Mütevazı, Gerçekçi ve Etkileyici Bir Oyuncu: Claire Foy
[highlight]Kısa süre önce The Crown dizisindeki rolüyle Emmy Ödülü kazandı, şimdi de Oscar’a aday olma ihtimali yüksek iki filmde başrolde. Son dönemin en popüler oyuncularından Claire Foy’un bu noktaya gelmesi kolay olmadı. Uzun yıllardır kaygı bozukluğuyla mücadele eden Britanyalı aktris, rahatsızlığını aşmayı becermiş, en azından durumla başa çıkmayı görünüyor. Başarı kavramı konusundaysa mütevazı ve gerçekçi: “Başarılı olunca özel olduğumuzu düşünüyoruz. Aslında değiliz.
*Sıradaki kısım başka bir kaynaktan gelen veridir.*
theorem mgtRead_keeps {fs : Nat} (hm : Within (Field.power ||| Field.dogs ||| Field.rtc) fs) {a0 : Chip} (a n : Nat) (c : Chip) (h0 : Keeps fs a0 c) : Keeps fs a0 (Chip.mgtRead a n c).2 := by
  induction n generalizing a c with
  | zero => exact h0
  | succ n ih => exact ih _ _ (mgtReadByte_keeps (hm.sub (by decide)) _ _ h0)

theorem holdGroup_keeps {fs : Nat} (hm : Within (Field.routed ||| Field.slots ||| Field.produced ||| Field.slotWrites ||| Field.owners ||| Field.sessions ||| Field.staged ||| Field.lives ||| Field.cmds ||| Field.firmware ||| Field.image ||| Field.links ||| Field.fabric ||| Field.groups ||| Field.motors ||| Field.records ||| Field.valves ||| Field.cal ||| Field.zones ||| Field.staleWrites ||| Field.streams ||| Field.can) fs) {a0 : Chip} (g : Nat) (c : Chip) (h0 : Keeps fs a0 c) : Keeps fs a0 (Chip.holdGroup g c) := by
  unfold Chip.holdGroup
  repeat' first
    | (clear_value *; apply Touches.mk <;> intro hn <;> first | with_reducible rfl | exact hm.out hn rfl)
    | extract_lets
    | with_reducible exact h0
    | with_reducible exact Keeps.refl _
    | with_reducible apply setMgt_keeps (hm.sub (by decide))
    | with_reducible apply setOwner_keeps (hm.sub (by decide))
    | with_reducible apply forceSafe_keeps (hm.sub (by decide))

theorem holdGroups_keeps {fs : Nat} (hm : Within (Field.routed ||| Field.slots ||| Field.produced ||| Field.slotWrites ||| Field.owners ||| Field.sessions ||| Field.staged ||| Field.lives ||| Field.cmds ||| Field.firmware ||| Field.image ||| Field.links ||| Field.fabric ||| Field.groups ||| Field.motors ||| Field.records ||| Field.valves ||| Field.cal ||| Field.zones ||| Field.staleWrites ||| Field.streams ||| Field.can) fs) {a0 : Chip} (code : Nat) (gs : List Nat) (c : Chip) (h0 : Keeps fs a0 c) : Keeps fs a0 (Chip.holdGroups code gs c) := by
  unfold Chip.holdGroups
  repeat' first
    | extract_lets
    | with_reducible refine foldl_keeps (fun _ _ => ?_) ?_
    | with_reducible exact h0
    | with_reducible exact Keeps.refl _
    | with_reducible apply fire_keeps (hm.sub (by decide))
    | with_reducible apply holdGroup_keeps (hm.sub (by decide))

theorem releaseGroup_keeps {fs : Nat} (hm : Within (Field.routed ||| Field.owners) fs) {a0 : Chip} (g : Nat) (c : Chip) (h0 : Keeps fs a0 c) : Keeps fs a0 (Chip.releaseGroup g c) := by
  unfold Chip.releaseGroup
  repeat' first
    | (clear_value *; apply Touches.mk <;> intro hn <;> first | with_reducible rfl | exact hm.out hn rfl)
    | extract_lets
    | with_reducible refine Keeps.ite ?_ ?_
    | with_reducible exact h0
    | with_reducible exact Keeps.refl _
    | with_reducible apply setOwner_keeps (hm.sub (by decide))
    | with_reducible apply setMgt_keeps (hm.sub (by decide))
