/-- The sequence number of the LSA that is held of a UID. -/
def Chip.heldSeq (c : Chip) (uid : Nat) : Option Nat :=
  Tbl.get dNone (c.fabric.lsas.map (fun e => (e.1, some e.2.body.seq))) uid

theorem takeLsa_other {c : Chip} (n : Nat) {b : LsaBody} (hu : b.uid ≠ c.fuses.uid) : c.takeLsa n b =
    if (match c.heldSeq b.uid with | some s => decide (b.seq ≤ s) | none => false) then c
    else if (c.heldSeq b.uid).isNone && 1023 ≤ c.fabric.lsas.length then c.logFault 1 (b.uid % 4294967296)
    else (((c.setFabric (fun f => { f with lsas := Tbl.insert f.lsas b.uid ⟨b, c.clk.now + sec 90⟩ })).upLinks.filter (· != n)).foldl
      (fun c m => c.sendLsa b m)
      (c.setFabric (fun f => { f with lsas := Tbl.insert f.lsas b.uid ⟨b, c.clk.now + sec 90⟩ }))).converge := by
  unfold Chip.takeLsa
  dsimp only
  rw [if_neg (by simp [hu])]
  rfl

theorem sendLsa_fabric (c : Chip) (b : LsaBody) (n : Nat) : (c.sendLsa b n).fabric = { c.fabric with
    acks := c.fabric.acks.filter (fun e => !(e.1 == n && e.2.1 == b.uid)) ++ [(n, b.uid, c.clk.now + ms 20)] } := rfl

theorem foldl_sendLsa_fabric (body : Chip → LsaBody) : ∀ (l : List Nat) (c : Chip), ∃ acks,
    (l.foldl (fun c n => c.sendLsa (body c) n) c).fabric = { c.fabric with acks := acks }
  | [], c => ⟨c.fabric.acks, rfl⟩
  | n :: l, c => by
    obtain ⟨acks, h⟩ := foldl_sendLsa_fabric body l (c.sendLsa (body c) n)
    exact ⟨acks, h⟩

theorem floodOwn_fabric (c : Chip) : ∃ acks, c.floodOwn.fabric =
    { c.fabric with ownSeq := c.fabric.ownSeq + 1, lsaDue := c.clk.now + sec 30, acks := acks } :=
  foldl_sendLsa_fabric Chip.ownLsa _ _

theorem floodOwn_clk (c : Chip) : c.floodOwn.clk = c.clk := (floodOwn_keeps (.refl _) c (.refl c)).clk rfl

theorem floodOwn_samePlant (c : Chip) : SamePlant c c.floodOwn := .of_keeps (floodOwn_keeps (.refl _) c (.refl c))

theorem lsaRefreshRow_of_on {c : Chip} (hmain : c.power.main.up = true) (href : c.clk.refRun = true)
    (hflock : hasFlock c.fuses.variant = true) : c.lsaRefreshRow = (c.waitUntil c.fabric.lsaDue).floodOwn :=
  if_pos (by simp [hmain, href, hflock])

theorem lsaRefreshRow_of_off {c : Chip}
    (h : c.power.main.up = false ∨ c.clk.refRun = false ∨ hasFlock c.fuses.variant = false) : c.lsaRefreshRow = c :=
  if_neg (by rcases h with h | h | h <;> simp [h])

theorem lsaResendRow_of_none {c : Chip} {n uid : Nat} (h : c.fabric.acks.find? (fun e => e.1 == n && e.2.1 == uid) = none) :
    c.lsaResendRow n uid = c := by
  unfold Chip.lsaResendRow
  rw [h]

theorem lsaResendRow_of_not_up {c : Chip} {n : Nat} (uid : Nat) (h : c.linkRuns n = false ∨ c.linkUp n = false) :
    c.lsaResendRow n uid = c := by
  unfold Chip.lsaResendRow
  split
  · rfl
  · exact if_pos (by rcases h with h | h <;> simp [h])

theorem waitUntil_topology (c : Chip) (t : Nat) : (c.waitUntil t).topology = c.topology :=
  (Chip.waitUntil_frame t c).topology_eq rfl rfl rfl
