-- ==== Sys2Proof/Syntax.lean ====
section
/-! DEFINITION. The commands of the device: one constructor for each row of spec/opcode_table.json, in its
order. A command is what a bus, a link, a pin, a timer of the device or an engine of it causes; its operands
say which unit it concerns and what the outside supplies with it. -/

namespace Sys2Proof

/-- What the SPD of a fitted memory module says (R259–R261): its channel and position, whether it is a
registered DDR5 DIMM, the width of its chips, the chips per subchannel and rank, its geometry in the coding of
DRC_GEOM, and its speed bin in MT/s. -/
structure Dimm where
  ch : Nat
  pos : Nat
  registered : Bool
  width : Nat
  chips : Nat
  geom : Nat
  speed : Nat
  deriving DecidableEq, Repr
Aynı bok devam ediyor.”[/highlight]
Netflix dizisi The Crown‘un ilk iki sezonundaki performansıyla geçen sene Altın Küre, bu sene de Emmy kazandı. Claire Foy’u önümüzde dönemde birkaç başarılı filmde göreceğiz: İlki, Oscar adaylığı ihtimaller dahilinde olan Neil Armstrong biyografisi First Man. Britanyalı oyuncu, filmde Ryan Gosling’in canlandırdığı astronotun eşi rolünde. Bir de daha çok ses getirebilecek bir gişe filmi var; Foy, dövmeli ve kısa saçlı haliyle The Girl In The Spider’s Web‘de Lisbeth Salander’i canlandırıyor. İki filmi de peş peşe, Noel’den bahara hiç durmadan çeken Foy, son dönemde yeni bir projede yer almayarak bütün yazı kızıyla geçirebildi.
Foy, ebeveynliğin insanın kendisine pek de hoş bir görüntü yansıtmayan bir ayna tutmak gibi olduğunu belirtiyor: “Çocuğunuza bakarak eksiklerinizi görebiliyorsunuz. Birinin anne veya babası olarak her şeyi yapabilecek biri olmanız, bütün cevaplara sahip olmanız, her gün ne yapılması gerektiğini bilmeniz lazım.”
Kaygı bozukluğuyla şekillenen bir çocukluk ve gençlik…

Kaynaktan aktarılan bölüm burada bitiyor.